Antilope villosa, Burch. Trav. ii. p. 302 (1824); id. List of Mamm. pres. to B. M. p. 5 (1825) (Swellendam, Nov. 19, 1814); H. Sm. Griff. An. K. iv. p. 241, v. p. 339 (1827); Less. Compl. Buff. x. p. 290 (1836); Gerv. Dict. Sci. Nat. i. p. 262 (1840); Less. N. Tabl. R. A., Mamm. p. 177 (1842).

Eleotragus villosus, Gray, List Mamm. B. M. p. 165 (1843).

Vernacular Names:—Rhébok or Vaal Rhébok of Dutch and English Colonists; Peeli of Bechuanas (Burchell and others); Iza of Zulus (Rendall).

Height at withers about 29 or 30 inches. General form comparatively slender and delicate. Fur soft and woolly, though not very thick. Colour dull pale grey all over, the head and limbs tending rather towards fawn-colour. Ears very long and narrow, their backs grey. Throat and belly similar to and scarcely paler than the back; chin, however, with a distinct blackish patch. Lower part of limbs slightly and inconspicuously darker in front. Tail reaching to about the level of the groin, rather bushy; fawn-grey above near the body, white below and at the end.
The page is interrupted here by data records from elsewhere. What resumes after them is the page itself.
-- ==== Sys2Proof/Machine/Region.lean ====
section
/-! DEFINITION. The connected-component analyzer (R88 to R94) and the turn-bit probe (R95): from the grid, the pointer and the
direction to the parameter, the scratch map and the turn bit. -/

namespace Sys2Proof.Machine

/-- mv(dir), the unit motion vector (R11). -/
def mv : Dir → Pos
  | .down => ⟨0, 1⟩
  | .right => ⟨1, 0⟩
  | .up => ⟨0, -1⟩
  | .left => ⟨-1, 0⟩

/-- rh(dir), the right-hand probe offset (R11, R95). -/
def rh : Dir → Pos
  | .down => ⟨-1, 0⟩
  | .right => ⟨0, 1⟩
  | .up => ⟨1, 0⟩
  | .left => ⟨0, -1⟩

/-- lat(d), the two lateral vectors (R11). -/
def lat (d : Pos) : List Pos := [⟨d.y, d.x⟩, ⟨-d.y, -d.x⟩]

/-- One lateral walk of the exclusion rule from `E` along `l` with the trace offset `o` (R91): the marked cells from the
`k`-th on, at most as many as the first argument says. -/
def walk (g : Grid) (c : Colour) (E l o : Pos) : Nat → Nat → List Pos
  | 0, _ => []
  | n + 1, k =>
    let q := E.add (l.scale k)
    if g.read q = c ∧ g.read (q.add o) = c then q :: walk g c E l o n (k + 1) else []

/-- The cells that one of the two cells `E` of the exclusion rule marks (R91). A walk stays inside the grid, so W + H cells
bound it. -/
def excludedFrom (g : Grid) (c : Colour) (d E o : Pos) : List Pos :=
  if g.read E = c then E :: (lat d).flatMap (fun l => walk g c E l o (g.w + g.h) 1) else []

/-- The trace offset of the ahead cell (R89). -/
def aheadOffset (prm : Params) (d : Pos) : Pos :=
  match prm.aheadTraceOffset with
  | .plusD => d
  | .minusD => d.neg

/-- The cells marked −1 (R91); none at the background colour (R88). -/
def excluded (prm : Params) (g : Grid) (P : Pos) (dir : Dir) : List Pos :=
  let c := g.read P
  let d := mv dir
  if c = 0 then []
  else excludedFrom g c d (P.add d.neg) d ++ excludedFrom g c d (P.add d) (aheadOffset prm d)

/-- The cells the flood may visit (R92). -/
def floodable (g : Grid) (c : Colour) (ex : List Pos) (q : Pos) : Bool :=
  g.inRange q && decide (g.read q = c) && !ex.contains q

/-- The four neighbours (R92). -/
def neighbours (q : Pos) : List Pos := [q.add (mv .down), q.add (mv .right), q.add (mv .up), q.add (mv .left)]

/-- The flood's worklist loop (R92): the visited cells, the latest first. Every round takes one cell off the list. -/
def flood (ok : Pos → Bool) : Nat → List Pos → List Pos → List Pos
  | 0, _, vis => vis
  | _ + 1, [], vis => vis
  | n + 1, q :: work, vis =>
    if ok q && !vis.contains q then flood ok n (neighbours q ++ work) (q :: vis) else flood ok n work vis

/-- The cells the flood visits from `P` (R92). Each of at most W·H visits adds four cells to the one at the start, so
4·W·H + 1 rounds empty the list. -/
def region (prm : Params) (g : Grid) (P : Pos) (dir : Dir) : List Pos :=
  if g.read P = 0 then []
  else flood (floodable g (g.read P) (excluded prm g P dir)) (4 * (g.w * g.h) + 1) [P] []

/-- The parameter (R93). -/
def regionParam (prm : Params) (g : Grid) (P : Pos) (dir : Dir) : Nat := (region prm g P dir).length

/-- A rearrangement of a list, each element chosen from those left by `choice` (every rearrangement is some choice's). -/
def rearrange {α : Type} (choice : Nat → Nat) : Nat → List α → List α
  | 0, _ => []
  | n + 1, xs =>
    match xs[choice n % xs.length]? with
    | some x => x :: rearrange choice n (xs.eraseIdx (choice n % xs.length))
    | none => []

/-- The visited cells in the order of their ranks, which the spec leaves open (R92, R93, I4; log entry 9). -/
def visitOrder (draw : Nat) (cells : List Pos) : List Pos :=
  rearrange (Config.floodChoice draw) cells.length cells

/-- Cells with their ranks, from `r` on. -/
def ranked : Nat → List Pos → List ((Nat × Nat) × Int)
  | _, [] => []
  | r, q :: qs => (cellKey q, (r : Int)) :: ranked (r + 1) qs

/-- The scratch map a fetch leaves (R90 to R93): −1 at the excluded cells, the rank from 1 at the visited ones, else 0. -/
def scratchOf (prm : Params) (g : Grid) (P : Pos) (dir : Dir) (draw : Nat) : CellMap Int :=
  CellMap.putAll 0 (ranked 1 (visitOrder draw (region prm g P dir)))
    (CellMap.putAll 0 ((excluded prm g P dir).map (fun q => (cellKey q, -1))) [])

/-- A W×H scratch map with unspecified contents (R31, R56, I5; log entry 9). -/
def scratchFree (g : Grid) (draw : Nat) : CellMap Int :=
  CellMap.putAll 0 ((Config.scratchBits draw).filter (fun e => decide (e.1.1 < g.h) && decide (e.1.2 < g.w))) []

/-- The turn bit (R95). -/
def turnBit (g : Grid) (P : Pos) (dir : Dir) : Bool := decide (g.read (P.add (rh dir)) = g.read P)

end Sys2Proof.Machine
end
Horns slender, barely 2½ inches in circumference at the base, strongly ringed on their lower half, smooth at the tips; rising nearly vertically, and slightly curving forwards. In length they ordinarily attain to about 8 or 9 inches, though some of 11½ inches have been recorded.

Dimensions of an old male skull:—Basal length 7·35 inches, greatest breadth 3·95, muzzle to orbit 5.

Female. Like the male, but hornless.

Hab. S. Africa, south of the Zambesi.

Closely allied to the Reedbucks, and, in fact, hardly differing from them in general structure, except in its nearly straight horns and the want of the naked patch beneath the ears, is the Vaal Rhébok of the South-African colonists, so named by the Dutch settlers from its fancied resemblance to the Roebuck of Europe (Capreolus caprea), and so called by Le Vaillant, Sparrman, and the older authors. Bechstein in 1799 appears to be the first author who gave it a scientific name, and he wisely chose for it that of “capreolus” following the precedent of the vernacular. In this he was followed by Thunberg, Afzelius, and other subsequent writers on the Antelopes, and the name has been mostly accepted and appended to the generic term Pelea bestowed upon it by Gray in 1850, taken from “Peeli,” the Bechuana name of this Antelope.

In 1822, however, Desmoulins, in his article on Antelopes in the ‘Dictionnaire Classique d’Histoire Naturelle,’ redescribed the species as Antilope lanata, from specimens transmitted to Paris from the Cape by Delalande; and two years subsequently Burchell, who had met with this Antelope during his travels in Bechuanaland, gave it the new name Antilope villosa; but neither of these appellations has attained much circulation.